====== RECORDS TO PROCESS

/-- An instruction with the lanes that the earlier ones leave it, and with the status it reads. -/
def threaded (s : State) (c : Nat) (m : Map Lane) (i : InFlight) : InFlight :=
  let i0 := { i with regs := { i.regs with lanes := m } }
  { i0 with status := statusAtIssue (viewOf s c i0) }
theorem threadLanes_cons (s : State) (c : Nat) (i : InFlight) (is : List InFlight) (m : Map Lane) :
    threadLanes s c (i :: is) m = threaded s c m i :: threadLanes s c is
      (if (if i.legacy.isSome then [] else decodeCause i.slot i.word) = [] && (viewOf s c (threaded s c m i)).executes
        then (viewOf s c (threaded s c m i)).lanesAfter (drawsSlot (viewOf s c (threaded s c m i))) else m) := rfl
theorem threadLanes_shape (s : State) (c : Nat) (is : List InFlight) (m : Map Lane) :
    (threadLanes s c is m).map InFlight.shape = is.map InFlight.shape := by
  induction is generalizing m with
  | nil => rfl
  | cons i is ih => exact congrArg (List.cons i.shape) (ih _)
theorem keepBefore_shape (s : State) (c : Nat) (all : List InFlight) (i : InFlight) : (keepBefore s c all i).shape = i.shape := by
  unfold keepBefore
  extract_lets
  split <;> rfl

theorem branches_of_shape {i j : InFlight} (h : i.shape = j.shape) : i.branches = j.branches := by
  simp only [InFlight.shape, Prod.mk.injEq] at h
  obtain ⟨hs, hw, -⟩ := h
  simp only [InFlight.branches, hs, hw]

/-- The parts that execute, with the lanes as the earlier ones leave them; and as they are launched. -/
def State.running (s : State) (c : CoreId) (parts : List InFlight) : List InFlight :=
  (threadLanes s c.val parts (s.core c.val).regs.lanes).filter (fun i => (viewOf s c.val i).executes)
def State.launched (s : State) (c : CoreId) (parts : List InFlight) : List InFlight :=
  (s.running c parts).map (keepBefore s c.val (s.running c parts))

theorem shape_of_mem_launched {s : State} {c : CoreId} {parts : List InFlight} {i : InFlight} (h : i ∈ s.launched c parts) :
    ∃ j ∈ threadLanes s c.val parts (s.core c.val).regs.lanes, i.shape = j.shape := by
  obtain ⟨j, hj, rfl⟩ := List.mem_map.mp h
  exact ⟨j, (List.mem_filter.mp hj).1, keepBefore_shape ..⟩
theorem shape_of_mem_threadLanes {s : State} {c : Nat} {parts : List InFlight} {m : Map Lane} {i : InFlight}
    (h : i ∈ threadLanes s c parts m) : ∃ j ∈ parts, i.shape = j.shape := by
  have := List.mem_map_of_mem (f := InFlight.shape) h
  rw [threadLanes_shape] at this
  obtain ⟨j, hj, e⟩ := List.mem_map.mp this
  exact ⟨j, hj, e.symm⟩

/-! ## The fetch -/

/-- A fetch touches its core's cache and what that has asked for. -/
structure Fetching (c : Nat) (s t : State) : Prop where
  core : ∃ f m i, t.core c = { s.core c with fetchAsked := f, icacheMisses := m, icache := i }
  others : ∀ d, d ≠ c → t.core d = s.core d
  data : SameData s t

theorem Fetching.refl (c : Nat) (s : State) : Fetching c s s := ⟨⟨_, _, _, rfl⟩, fun _ _ => rfl, .refl s⟩
theorem Fetching.trans {c : Nat} {s t u : State} (h : Fetching c s t) (g : Fetching c t u) : Fetching c s u := by
  obtain ⟨_, _, _, hc⟩ := h.core
  obtain ⟨f, m, i, gc⟩ := g.core
  exact ⟨⟨f, m, i, by rw [gc, hc]⟩, fun d hd => (g.others d hd).trans (h.others d hd), h.data.trans g.data⟩

theorem takeWindow_cores (s : State) (c n : Nat) : (s.takeWindow c n).1.cores = s.cores := by
  unfold State.takeWindow
  split
  · rfl
  · split <;> rfl
theorem sameData_takeWindow (s : State) (c n : Nat) : SameData s (s.takeWindow c n).1 := by
  unfold State.takeWindow
  split
  · exact .refl s
  · split
    · exact .refl s
    · exact .setCtx ..
theorem fetching_regulateFetch (s : State) (c : Nat) : Fetching c s (s.regulateFetch c).1 := by
  unfold State.regulateFetch
  split
  · exact .refl c s
  · extract_lets k need r
    have hcore (d : Nat) : r.1.core d = s.core d := by simp only [State.core, r, takeWindow_cores]
    have hset (n : Nat) : Fetching c s (r.1.setCore c { k with fetchAsked := n }) :=
      ⟨⟨n, _, _, State.core_setCore ..⟩, fun d hd => (State.core_setCore_ne _ _ hd).trans (hcore d),
        (sameData_takeWindow ..).trans (.setCore _ _ _ (by rw [hcore]; rfl))⟩
    split <;> exact hset _
theorem fetching_countFetch (s : State) (c : Nat) : Fetching c s (s.countFetch c) := by
  unfold State.countFetch
  extract_lets k
  split
  · exact .refl c s
  · refine .trans (t := s.setCore c { k with icacheMisses := min (k.icacheMisses + 1) (2 ^ 48 - 1) })
      ⟨⟨_, _, _, State.core_setCore ..⟩, fun d hd => State.core_setCore_ne _ _ hd, .setCore _ _ _ rfl⟩ ?_
    exact ⟨⟨_, _, _, State.core_setCore ..⟩, fun d hd => State.core_setCore_ne _ _ hd,
      SameData.trans (.other rfl rfl rfl rfl rfl rfl rfl) (.setCore _ _ _ rfl)⟩

/-- The state once a bundle or word is fetched. -/
def State.fetched (s : State) (c : Nat) : State := (s.regulateFetch c).1.countFetch c

theorem fetching_fetched (s : State) (c : Nat) : Fetching c s (s.fetched c) :=
  (fetching_regulateFetch s c).trans (fetching_countFetch ..)

/-! ## Issuing a set of parts -/

/-- The lanes of a core once the parts that execute have reserved their draws. -/
def State.reserved (s : State) (c : CoreId) (parts : List InFlight) : Map Lane :=
  (s.running c parts).foldl (fun _ i => (viewOf s c.val i).lanesAfter (drawsSlot (viewOf s c.val i))) (s.core c.val).regs.lanes
/-- The state as the parts are launched: the draws are reserved, and the core stands behind the bundle or word. -/
def State.advanced (s : State) (c : CoreId) (parts : List InFlight) (bytes : Nat) : State :=
  let k := s.core c.val
  (s.fetched c.val).setCore c.val { (s.fetched c.val).core c.val with
    regs := { k.regs with lanes := s.reserved c parts }, pc := k.pc + BitVec.ofNat 64 bytes, seq := k.seq + 1, run := .running }

/-- Parts that may issue and whose fetch is served issue whole. -/
theorem issueParts_issues (s : State) (c : CoreId) (parts : List InFlight) (bytes : Nat) (hi : partsIssue s c parts = true)
    (hf : fetchServed s c) :
    s.issueParts c parts false [] bytes = (s.advanced c parts bytes).launchAll c (s.launched c parts) := by
  obtain ⟨hserved, hpoison⟩ := hf
  unfold partsIssue at hi
  extract_lets th run at hi
  simp only [Bool.and_eq_true, Bool.not_eq_true', Option.isNone_iff_eq_none, List.all_eq_true] at hi
  obtain ⟨⟨hwait, hcause⟩, hdouble⟩ := hi
  unfold State.issueParts
  extract_lets k th' run' r causes two lanes s0 s1
  have hc : causes = [] := List.filterMap_eq_nil_iff.mpr fun i hi => by rw [hcause i hi]; rfl
  have ht : two = [] := by simp only [two]; rw [show doubleWrite s c.val run' = none from hdouble]
  rw [if_neg (by simpa using hwait), if_neg (by simp [r, hserved]), hpoison, hc, ht]
  rfl

section
variable {s : State} {c : CoreId} {parts : List InFlight} {bytes : Nat}

theorem advanced_core : ∃ f m i, (s.advanced c parts bytes).core c.val = { s.core c.val with
    regs := { (s.core c.val).regs with lanes := s.reserved c parts }, pc := (s.core c.val).pc + BitVec.ofNat 64 bytes
    seq := (s.core c.val).seq + 1, run := .running, fetchAsked := f, icacheMisses := m, icache := i } := by
  obtain ⟨f, m, i, h⟩ := (fetching_fetched s c.val).core
  exact ⟨f, m, i, (State.core_setCore ..).trans (by rw [h])⟩
theorem advanced_others {d : Nat} (hd : d ≠ c.val) : (s.advanced c parts bytes).core d = s.core d :=
  (State.core_setCore_ne _ _ hd).trans ((fetching_fetched s c.val).others d hd)

/-! ## Bundles (06 R163) -/

theorem bundleIssue_runs {p : Program} (hp : mayIssue s c.val = some p) (hw : (s.core c.val).withdrawn = [])
    (hh : (s.core c.val).halt = false) (hl : (s.core c.val).legacyAt = none) :
    exec (.bundleIssue c) s = .next (if inBundleCode p (s.core c.val).pc.toNat then
      s.issueParts c (bundleSlots s c p) ((bundleSlots s c p).any (fun i => predWaits s c.val (s.core c.val).flight i.word)) [] 32
      else s.trapAtIssue c.val (instOf (s.core c.val) .S 0 none) (0x2108, (s.core c.val).pc.toNat)) := by
  show Host.Outcome.next (s.bundleIssue c) = _
  unfold State.bundleIssue
  simp only [hp, hw, hh, hl]
  cases inBundleCode p (s.core c.val).pc.toNat <;> rfl

/-- The slots of a bundle are whole instructions of no legacy word. -/
theorem bundleSlots_shape {p : Program} {i : InFlight} (h : i ∈ bundleSlots s c p) : i.legacy = none ∧ i.cursor = 0 := by
  simp only [bundleSlots, List.mem_cons, List.not_mem_nil, or_false] at h
  rcases h with rfl | rfl | rfl | rfl <;> exact ⟨rfl, rfl⟩

theorem bundle_launched_shape {p : Program} {i : InFlight} (h : i ∈ s.launched c (bundleSlots s c p)) :
    i.legacy = none ∧ i.cursor = 0 := by
  obtain ⟨j, hj, hij⟩ := shape_of_mem_launched h
  obtain ⟨b, hb, hjb⟩ := shape_of_mem_threadLanes hj
  have hib := hij.trans hjb
  simp only [InFlight.shape, Prod.mk.injEq] at hib
  obtain ⟨-, -, hl, h0⟩ := hib
  obtain ⟨bl, b0⟩ := bundleSlots_shape hb
  exact ⟨hl.trans bl, h0.trans b0⟩

/-- Where no part branches, none that is launched does. -/
theorem not_branches_of_partsBranch {p : Program} (h : partsBranch s c (bundleSlots s c p) = false) :
    ¬ ∃ i ∈ s.launched c (bundleSlots s c p), i.branches = true := by
  rintro ⟨i, hi, hb⟩
  obtain ⟨j, hj, hij⟩ := shape_of_mem_launched hi
  obtain ⟨b, hb', hjb⟩ := shape_of_mem_threadLanes hj
  have hl : j.legacy = none := (congrArg (fun x => x.2.2.1) hjb).trans (bundleSlots_shape hb').1
  obtain ⟨t, ht⟩ := (effSlot_branches (v := viewOf s c.val j) (by rw [viewOf_i]; exact hl)).mpr
    (by rw [viewOf_i, ← branches_of_shape hij]; exact hb)
  have := List.any_eq_false.mp h j hj
  simp [ht] at this

/-- A bundle whose slots do not wait and have no cause against them issues whole. -/
theorem bundle_issues {p : Program} (hp : mayIssue s c.val = some p) (hw : (s.core c.val).withdrawn = [])
    (hh : (s.core c.val).halt = false) (hl : (s.core c.val).legacyAt = none) (hc : inBundleCode p (s.core c.val).pc.toNat = true)
    (hn : (bundleSlots s c p).any (fun i => predWaits s c.val (s.core c.val).flight i.word) = false)
    (hi : partsIssue s c (bundleSlots s c p) = true) (hf : fetchServed s c) :
    Runs (.bundleIssue c) s
      (Issuing c.val (∃ i ∈ s.launched c (bundleSlots s c p), i.branches = true) (s.advanced c (bundleSlots s c p) 32)) := by
  refine ⟨_, ?_, issuing_launchAll c _ (fun i h => bundle_launched_shape h) _⟩
  rw [bundleIssue_runs hp hw hh hl, if_pos hc, hn, issueParts_issues _ _ _ _ hi hf]
end

/-! ## Outside the code (05 R143, 07 R210) -/

theorem fld_ofNat_zero {w len : Nat} (n : Nat) (h : len ≤ w) : fld (BitVec.ofNat w n) 0 len = n % 2 ^ len := by
  rw [fld, bitsAt, Nat.shiftRight_zero, BitVec.toNat_ofNat, Nat.mod_mod_of_dvd _ (Nat.pow_dvd_pow 2 h)]
/-- Everything but the reason lies above the low 16 bits of a record (Table 05-12). -/
theorem recordReason_trapRecord (core k x : Nat) (i : InFlight) (ops : List (BitVec 256)) (t : TrapInfo) :
    recordReason (trapRecord core k x i ops t) = t.reason % 2 ^ 16 := by
  unfold recordReason trapRecord
  extract_lets slotCode word w0 w4 w5
  have hw : w0 % 2 ^ 16 = t.reason % 2 ^ 16 := by
    simp only [w0]
    split_ifs <;> omega
  rw [fld_ofNat_zero _ (by decide)]
  omega

theorem recordReason_recordFor (s : State) (c : Nat) (i : InFlight) (t : TrapInfo) :
    recordReason (s.recordFor c i t) = t.reason % 2 ^ 16 := by
  unfold State.recordFor
  split <;> exact recordReason_trapRecord ..

/-- A trap at issue: no data changes, and the core stops at its pc with the cause in its record (R156). -/
theorem trapAtIssue_stops (s : State) (c : Nat) (i : InFlight) (x : Cause) :
    SameData s (s.trapAtIssue c i x) ∧ ((s.trapAtIssue c i x).core c).run = .trapped ∧
    recordReason ((s.trapAtIssue c i x).core c).trapRec = x.1 % 2 ^ 16 ∧ ((s.trapAtIssue c i x).core c).pc = (s.core c).pc := by
  unfold State.trapAtIssue
  refine ⟨sameData_takeTrap .., ?_, ?_, ?_⟩ <;> rw [takeTrap_core]
  exact recordReason_recordFor ..

/-! ## Words of LNOPs (07 R209) -/

/-- An operation that does nothing, its registers those of its core. -/
structure Idle (k : Core) (i : InFlight) : Prop where
  slot : i.slot = .S
  op : fld i.word 5 8 = 0
  regs : i.regs = k.regs
  status : i.status = none
  legacy : i.legacy.isSome = true

section
variable {s : State} {c : CoreId} {i : InFlight} {is : List InFlight}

============

* [PROBLEM REQUIREMENTS]: Please return every line of the records above that contains the word "Prod".

* [SOLUTION FOR THIS TASK]:
  simp only [InFlight.shape, Prod.mk.injEq] at h
  simp only [InFlight.shape, Prod.mk.injEq] at hib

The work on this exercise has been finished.